= Édgar Silva =

Costa Rican journalist (born 1967)

Édgar Silva (born Édgar Arturo Silva Loáiciga in October 1967 in Liberia, Guanacaste, Costa Rica) is a Costa Rican journalist who works for Teletica, the largest TV station in Costa Rica.

He is known for been the major referent of journalism of his country.

His major role in the station since November 1998 has been co-hosting daily-morning show "Buen Día" with Adriana Durán, as well as hosting the New Year's-coming show "El Chinamo" for the last couple of years.

== Early life ==
Silva spent his childhood in the city of Liberia, in the northwestern province of Guanacaste. He attended Ascensión Esquivel Elementary school during first grade, and John F. Kennedy Laboratory School from second until sixth grade where he finished his elementary education. He attended Liberia Laboratory Liceum during his high school years.

==Journalism in Costa Rica==
After graduating from high school, Silva moved to San Jose to study at the University of Costa Rica, where he graduated with a BA in Journalism. Even before graduating, he worked as a reporter for the TV show "En Vivo at 5", and since 1991 as a news reporter for Telenoticias.

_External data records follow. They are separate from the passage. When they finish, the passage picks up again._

-- ==== Sys2Proof/Machine/Region.lean ====
section
/-! DEFINITION. Packets, the field book, wakeups, and the end of a region (R96, R102, R106, R450, R456, R483). -/

namespace Sys2Proof.Machine

/-! ### Bit fields -/

/-- A field of a bit vector as a number. -/
def getF {n : Nat} (x : BitVec n) (hi lo : Nat) : Nat := (x.extractLsb' lo (hi + 1 - lo)).toNat
/-- A bit vector with one field replaced. -/
def setF {n : Nat} (x : BitVec n) (hi lo v : Nat) : BitVec n :=
  (x &&& ~~~(BitVec.ofNat n ((2 ^ (hi + 1 - lo) - 1) * 2 ^ lo))) |||
    BitVec.ofNat n (v % 2 ^ (hi + 1 - lo) * 2 ^ lo)

/-! ### The field book (R483) -/

/-- Put an event into the book, newest first: those of one f-cycle stand in ascending parcel order. -/
def bookInsert (e : BookEvent) : List BookEvent → List BookEvent
  | [] => [e]
  | x :: xs => if x.meridian = e.meridian && e.parcel < x.parcel then x :: bookInsert e xs else e :: x :: xs

/-- Record an event; the book keeps the last 16,384. -/
def State.log (s : State) (kind : Nat) (code : Byte) (p : Nat) (asid : BitVec 14) (value : Word) : State :=
  { s with book := ((bookInsert ⟨s.meridian, kind, code, p, asid, value⟩ s.book.reverse).take 16384).reverse }

/-! ### Packets (R97, R100, R106) -/

/-- A packet that the device itself sends. -/
def State.post (s : State) (dest ch : Nat) (two : Bool) (w0 w1 : Word) : State :=
  { s with flight := s.flight ++
      [⟨dest, BitVec.ofNat 7 ch, two, w0, w1, BitVec.ofNat 16 s.link.number, 0, true, Vector.replicate 6 0⟩] }

/-- A fault packet of an engine to a core's `ch127` (R142, R152, R487). -/
def State.tell (s : State) (p : Nat) (code : Byte) (engine slot : Nat) (handle : Option Nat) (w1 : Word) : State :=
  let h := match handle with
    | some h => h * 2 ^ 18 + 2 ^ 25
    | none => 0
  (s.needMet (.engine p) code).post p 127 true (BitVec.ofNat 64 (code.toNat + engine * 2 ^ 8 + slot * 2 ^ 12 + h)) w1

/-- An engine's fault: its entry in the field book, and its packet to the core (R106, R483). -/
def State.report (s : State) (p : Nat) (code : Byte) (engine slot : Nat) (handle : Option Nat) (w1 : Word) : State :=
  (s.log 1 code p (s.core p).asid w1).tell p code engine slot handle w1

/-- The codes with which the host or a link ends an engine's access (R466, R470). -/
def outsideCode (code : Byte) : Bool := code ∈ [codeHostAbort, codeHostTimeout, codeLinkHole]

/-! ### Buffer and station words (R154, R160) -/

def State.buffer (s : State) (p h : Nat) : BitVec 128 := (s.parcel p).buffers.look 0 h
def State.setBuffer (s : State) (p h : Nat) (b : BitVec 128) : State :=
  s.onParcel p fun x => { x with buffers := x.buffers.put h b }
def State.station (s : State) (p n : Nat) : BitVec 128 := (s.parcel p).stations.look 0 n
def State.setStation (s : State) (p n : Nat) (b : BitVec 128) : State :=
  s.onParcel p fun x => { x with stations := x.stations.put n b }
/-- `STN.INIT` writes a station's entry; the debugger then knows the station as initialised (R170, R298). -/
def State.initStation (s : State) (p n : Nat) (b : BitVec 128) : State :=
  (s.setStation p n b).onParcel p fun x => { x with inits := if n ∈ x.inits then x.inits else x.inits ++ [n] }
/-- Buffer states: 0 FREE, 1 FILLING, 2 FULL, 3 DRAINING. -/
def bufState (b : BitVec 128) : Nat := getF b 63 62
def bufSlot (b : BitVec 128) : Nat := getF b 61 56
def bufShadow (b : BitVec 128) : Bool := b.getLsbD 55
def bufFeed (b : BitVec 128) : Bool := b.getLsbD 54
def bufSize (b : BitVec 128) : Nat := getF b 38 20
def bufBase (b : BitVec 128) : Nat := getF b 18 0
def stnExpected (x : BitVec 128) : Nat := getF x 127 112
def stnArrivals (x : BitVec 128) : Nat := getF x 111 96
def stnPending (x : BitVec 128) : Nat := getF x 95 60
def stnPhase (x : BitVec 128) : Nat := getF x 59 58
def stnExchange (x : BitVec 128) : Bool := x.getLsbD 57
def stnReload (x : BitVec 128) : Bool := x.getLsbD 56
def stnScope (x : BitVec 128) : Nat := getF x 55 53
def stnComplete (x : BitVec 128) : Bool := x.getLsbD 52
def stnFault (x : BitVec 128) : Bool := x.getLsbD 51
def stnForced (x : BitVec 128) : Bool := x.getLsbD 50
def stnReloadBytes (x : BitVec 128) : Nat := getF x 47 12
def stnCompletions (x : BitVec 128) : Nat := getF x 11 0
/-- The scope of a code 0-6; a code that no station holds is read as `.y`. -/
def scopeOfCode (n : Nat) : Scope := (Decode.scopeOf n).getD .y

/-! ### Wakeups (R102) -/

def Core.channel (c : Core) (ch : Nat) : Channel := c.channels.look Channel.reset ch
def Core.onChannel (c : Core) (ch : Nat) (f : Channel → Channel) : Core :=
  { c with channels := c.channels.put ch (f (c.channel ch)) }

/-- A channel is ready when it is bound and its FIFO is not empty (R96). -/
def Channel.ready (c : Channel) : Bool := c.bound && !c.fifo.isEmpty

/-- Put an event into a channel's FIFO; a channel that becomes ready begins to age (R96, R98). -/
def Channel.push (c : Channel) (now : Nat) (e : ChannelEvent) : Channel :=
  let c1 := { c with fifo := c.fifo ++ [e] }
  if c1.ready && !c.ready then { c1 with since := now } else c1

/-- What a channel's binding becomes: a channel that stops being ready keeps the age it has counted, and one that becomes
ready begins to count (R96, R98). -/
def Channel.bindTo (c : Channel) (now : Nat) (handler arg : Word) : Channel :=
  let c1 := { c with bound := handler ≠ 0, handler := handler, arg := arg, rebind := none }
  if c.ready && !c1.ready then { c1 with age := c.age + 2 * (now - c.since) }
  else if c1.ready && !c.ready then { c1 with since := now } else c1
/-- A binding that waited for the next pick takes effect (R129). -/
def Channel.settleBinding (c : Channel) (now : Nat) : Channel :=
  match c.rebind with
  | some (handler, arg) => c.bindTo now handler arg
  | none => c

Whilst working for Telenoticias he covered many different subjects: politics, economy, legislation, community support and important events, although he is better known for his documentaries as well as his role as an entertainment reporter. During 4 years he interviewed many known artists such as Ricky Martin, Alejandro Fernández, Gloria Estefan, Julio Iglesias, Yuri, Chayanne, Manuel Mijares and many others, both in Costa Rica and other countries. Germany, Spain, Peru, Guatemala, Honduras, Nicaragua, Panama as well as most of the United States, are some of the countries he has visited along his reporter career with Teletica.

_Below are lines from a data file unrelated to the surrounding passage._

-- ==== Sys2Proof/Machine/Cartouche.lean ====
section
/-! DEFINITION. The Cartouche's queues: shadow halves, kicks, the examination of a ring, packets, dependences
(R439-R449, R456). -/

namespace Sys2Proof.Machine

/-! ### Reading memory for the front end -/

/-- Bytes at a physical address: what the host memory holds is the host's own (log 10). -/
def State.plainRead (s : State) (pa n : Nat) : List Byte :=
  match placeOf pa with
  | .host _ => (List.range n).map fun i => Config.hostByte s.tick (pa + i)
  | _ => s.homeRead pa n

/-- Bytes at a virtual address of a queue's address space, read for a strip's province: a fault, or a wait at a migrating
page (R416, R417). -/
def frontRead (v asid : Nat) (va : Word) (n : Nat) : Act (List Byte) := do
  let s ← get
  let m ← settle (s.frontLookup v asid va .read) va
  let s1 ← get
  pure (s1.plainRead m.pa n)

/-- The province of a queue's strip (R440). -/
def stripOf (q : Nat) : Nat := q % 8

/-! ### Queue records (R441, R442) -/

def State.shadow (s : State) (q : Nat) : QueueShadow := s.queues.look QueueShadow.reset q
def State.onShadow (s : State) (q : Nat) (f : QueueShadow → QueueShadow) : State :=
  { s with queues := s.queues.put q (f (s.shadow q)) }

/-- A queue stops with a code (R442, R444). -/
def State.stopQueue (s : State) (q : Nat) (code : Byte) : State :=
  (s.onShadow q fun x => { x with state := 2, fault := code }).log 2 code 0 (s.shadow q).asid (BitVec.ofNat 64 q)

/-- The position of an index after the read index (R445). -/
def QueueShadow.ahead (x : QueueShadow) (i : BitVec 32) : Nat := (i - x.read).toNat

/-! ### Ending a launch (R448, R450) -/

/-- The completion record of a launch that never ran. -/
def State.failLaunch (s : State) (asid : BitVec 14) (record : Word) (kind : Nat) (code : Byte) : State :=
  let s1 := if record.toNat % 32 = 0 then
      s.frontWrite 0 asid.toNat record (recordBytes kind code 0 0 0 s.meridian) else s
  s1.log 6 code 0 asid record

/-- A dependence that has failed ends its launch with end kind 5 (R449). -/
def State.failDependence (s : State) (k : Nat) (code : Byte) : State :=
  match s.launches.find k with
  | none => s
  | some l => ({ s with launches := s.launches.drop k }).failLaunch l.asid l.record 5 code

/-! ### Dependences (R449) -/

/-- The keys of held kernels: past every parcel number, and past every address once multiplied by a parcel's window
(R453). -/
def heldKey (launch : Nat) : Nat := 512 * (0x100000 + launch)

/-- The origin a held kernel was pre-empted from. -/
def State.formerOf (s : State) (r : Region) : Nat :=
  ((s.launches.find r.launch).bind fun (l : Launch) => l.former).getD 0

/-- The device's name for a parcel of a running or a held kernel. -/
def State.seenAt (s : State) (p : Nat) : Nat :=
  match s.regionOf p with
  | some (o, r) => if 512 ≤ o then s.formerOf r + (p - o) else p
  | none => p

/-- A station as a dependence sees it: the one in the save area while a pre-empted region holds the parcel and no kernel
runs on it (R162, R449). -/
def State.seenStation (s : State) (p n : Nat) : BitVec 128 :=
  match s.regionOf p with
  | some _ => s.station p n
  | none =>
    match s.regions.find? fun e => e.2.phase = .held && s.formerOf e.2 ≤ p && p < s.formerOf e.2 + 2 ^ e.2.shape with
    | some (o, r) => s.station (o + (p - s.formerOf r)) n
    | none => s.station p n

/-- Whether a launch's dependence is met now. -/
def State.dependenceMet (s : State) (l : Launch) : Bool :=
  match l.depKind with
  | 0 => true
  | 1 => stnCompletions (s.seenStation (wbits l.dep 8 0) (wbits l.dep 14 9)) = wbits l.dep 26 15
  | 2 =>
    match frontRead (stripOf l.queue) l.asid.toNat l.dep 16 s with
    | .ok bs _ => field bs 8 8 ≤ field bs 0 8
    | .error _ _ => false
  | _ => match s.sets.find (wbits l.dep 11 0) with
    | some x => x.state = 5
    | none => false

/-- A launch becomes ready. -/
def State.makeReady (s : State) (k : Nat) : State :=
  match s.launches.find k with
  | none => s
  | some l => { s with launches := s.launches.put k { l with ready := true, order := s.tick, age := 0 } }

/-- Judge the launches that wait for one kind of dependence and whose word a test names. -/
def State.pollLaunches (s : State) (kind : Nat) (names : Word → Bool) : State :=
  s.launches.foldl (fun (t : State) (e : Nat × Launch) =>
    if !e.2.ready && !e.2.placed && e.2.depKind = kind && names e.2.dep && t.dependenceMet e.2 then t.makeReady e.1 else t) s

/-! ### Packets (R443, R448, R456) -/

/-- The largest share of a bank level that a region of a shape has (R486). -/
def shareOf (level shape : Nat) : Nat := (bankShare level 0 shape).2

/-- Reserved bits of a dependence word (R449). -/
def dependenceOk (kind : Nat) (dep : Word) : Bool :=
  match kind with
  | 0 => dep = 0
  | 1 => wbits dep 63 27 = 0
  | 2 => dep.toNat % 16 = 0
  | _ => wbits dep 63 12 = 0

/-- Why a launch packet ends its launch at once, if it does (R448). -/
def launchRefusal (x : QueueShadow) (h : Nat) (bs : List Byte) : Option Byte :=
  let shape := bits h 47 44
  let names := (List.range 8).map fun i => field bs (64 + 8 * i) 8
  let n := bits h 39 36
  if shape ≤ 9 && !x.shapes.getLsbD shape then some codePrivilege
  else if 9 < shape || 8 < n || shareOf 2 shape < field bs 48 1 || shareOf 3 shape < field bs 49 1 ||
      shareOf 4 shape < field bs 50 1 || field bs 51 13 ≠ 0 ||
      field bs 8 8 % 4096 ≠ 0 || field bs 24 8 % 32 ≠ 0 || field bs 40 8 % 65536 ≠ 0 ||
      !dependenceOk (bits h 35 34) (BitVec.ofNat 64 (field bs 32 8)) ||
      names.drop (min n 8) ≠ List.replicate (8 - min n 8) 0 || 0 ∈ names.take (min n 8)
  then some codeIllegal else none

/-- A launch packet: refused with its record, or waiting (R448, R449). -/
def State.launchPacket (s : State) (q h : Nat) (bs : List Byte) : State :=
  let x := s.shadow q
  let w := fun (off : Nat) => BitVec.ofNat 64 (field bs off 8)
  match launchRefusal x h bs with
  | some c => s.failLaunch x.asid (w 24) 3 c
  | none =>
    let l : Launch :=
      { queue := q, asid := x.asid, shape := bits h 47 44, priority := min (bits h 43 41) x.cap.toNat,
        preemptive := bits h 40 40 = 1, image := w 8, arg := w 16, record := w 24, depKind := bits h 35 34,
        dep := w 32, save := w 40, ways := (field bs 48 1, field bs 49 1, field bs 50 1),
        names := (List.range (bits h 39 36)).map fun i => w (64 + 8 * i),
        ready := false, order := 0, age := 0, placed := false, former := none, block := none }
    let k := s.launchCount
    let s1 := { s with launches := s.launches.put k l, launchCount := k + 1 }
    if l.depKind = 1 && (s.parcel (wbits l.dep 8 0)).wasReset then s1.failDependence k codeStationGone
    else if s1.dependenceMet l then s1.makeReady k else s1

/-- An abort packet ends the launch or the region of its ASID whose record it names (R456). -/
def State.abortPacket (s : State) (asid : BitVec 14) (record : Word) : State :=
  match s.regions.find? fun e => e.2.asid = asid && e.2.record = record with
  | some (o, _) => s.endRegion o 4 0 0 0 0 true
  | none =>
    match s.launches.find? fun e => e.2.asid = asid && e.2.record = record with
    | some (k, l) => ({ s with launches := s.launches.drop k }).failLaunch l.asid l.record 4 0
    | none => s

/-- A queue's header and user half as an examination finds them (R442). -/
structure Examined where
  flags : Nat
  unit0 : List Byte
  units : List Byte
  deriving DecidableEq, Repr, Inhabited

/-- Read what an examination needs: the user half, the next header, and the units of its packet once the kick maximum
passes it (R442-R445). -/
def readPacket (q : Nat) : Act Examined := do
  let s ← get
  let x := s.shadow q
  let v := stripOf q
  let asid := x.asid.toNat
  let size := 2 ^ x.size.toNat
  let unit := fun (j : Nat) => frontRead v asid (x.ring + BitVec.ofNat 64 (64 * ((x.read.toNat + j) % size))) 64
  let user ← frontRead v asid x.user 8
  let flags := field user 0 8
  if bits flags 63 32 ≠ 0 || x.read = x.kick then pure ⟨flags, [], []⟩ else do
    let u0 ← unit 0
    let len := bits (field u0 0 8) 55 48
    if bits (field u0 0 8) 63 63 ≠ (x.read.toNat / size + 1) % 2 || len = 0 || size < len || x.ahead x.kick < len then pure ⟨flags, u0, []⟩ else do
      let us ← (List.range len).mapM unit
      pure ⟨flags, u0, us.flatten⟩

/-- A queue waits for its strip, which turns among the queues that wait (R439, R446). -/
def State.wakeQueue (s : State) (q : Nat) : State := if q ∈ s.stripTurns then s else { s with stripTurns := s.stripTurns ++ [q] }

/-- Whether a write of the front end ends in a fault. -/
def State.frontRefuses (s : State) (v asid : Nat) (va : Word) : Bool :=
  match (s.frontLookup v asid va .write).1 with
  | .bad _ => true
  | _ => false

/-- Examine a queue and consume at most one packet, after which the queue waits for its strip's next turn; a read that a
migrating page holds leaves the queue for a later examination (R416, R442, R444, R446). -/
def State.examine (s : State) (q : Nat) : State :=
  let x := s.shadow q
  if x.state = 3 || (x.state = 1 && (x.size.toNat < 4 || 16 < x.size.toNat || x.rest ≠ 0))
  then s.stopQueue q codeQueueHeader
  else if x.state ≠ 1 then s else
  match readPacket q s with
  | .error .hold s1 => s1
  | .error (.fault _ _) s1 => s1.stopQueue q codeQueueHeader
  | .ok e s1 =>
    if bits e.flags 63 33 ≠ 0 then s1.stopQueue q codeQueueHeader
    else if bits e.flags 32 32 = 1 || x.read = x.kick then s1 else
    let size := 2 ^ x.size.toNat
    let h := field e.unit0 0 8
    let len := bits h 55 48
    let type := bits h 62 56
    if bits h 63 63 ≠ (x.read.toNat / size + 1) % 2 then s1
    else if size < len then s1.stopQueue q codeQueueLength
    else if len = 0 || !(type = 1 || type = 2 || type = 3) || (type = 1 && len < 2) ||
        (if type = 1 then bits h 33 0 ≠ 0 else bits h 47 0 ≠ 0) then s1.stopQueue q codeQueueHeader
    else if x.ahead x.kick < len then s1
    else if s1.frontRefuses (stripOf q) x.asid.toNat (x.user + 8) then s1.stopQueue q codeQueueHeader
    else
      let s2 := match type with
        | 1 => s1.launchPacket q h e.units
        | 3 => s1.abortPacket x.asid (BitVec.ofNat 64 (field e.units 8 8))
        | _ => s1
      let r := x.read + BitVec.ofNat 32 len
      let s3 := s2.onShadow q fun y => { y with read := r }
      let s4 := s3.frontWrite (stripOf q) x.asid.toNat (x.user + 8) (Decode.leBytes 4 r.toNat)
      s4.wakeQueue q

He covered the Limon earthquake in 1991, the kidnapping of the Supreme Court magistrates, and the Presidential elections of 1994, 1998 and 2006, normally sent to report from. Since 1992, he has been in charge of the coverage of all space flights in which Costa Rican-American astronaut Franklin Chang-Díaz had participated. He also reported the arrival of Pathfinder space vehicle to Mars from United States. Other assignments include the Annular Eclipse on December 14, 2001 broadcast live from Nosara Beach, Guanacaste. Conduction of the Miss Costa Rica 2004 beauty contest alongside Mariamalia Jacobo was praised by the entertainment media.

Silva has received many awards in his career as a journalist, such as the "Best Documentary for Central American Television" prize given by Florida International University in 1992. ACAN-EFE has honored him for different special reports in 1992 and 1997.

Edgar Silva, married Karla Montero in April 2001. He currently resides in Heredia but he often visits his hometown, Liberia, to visit his mother. He has said to support "Municipal Liberia", Liberia's soccer team in the Costa Rican National Soccer Championship.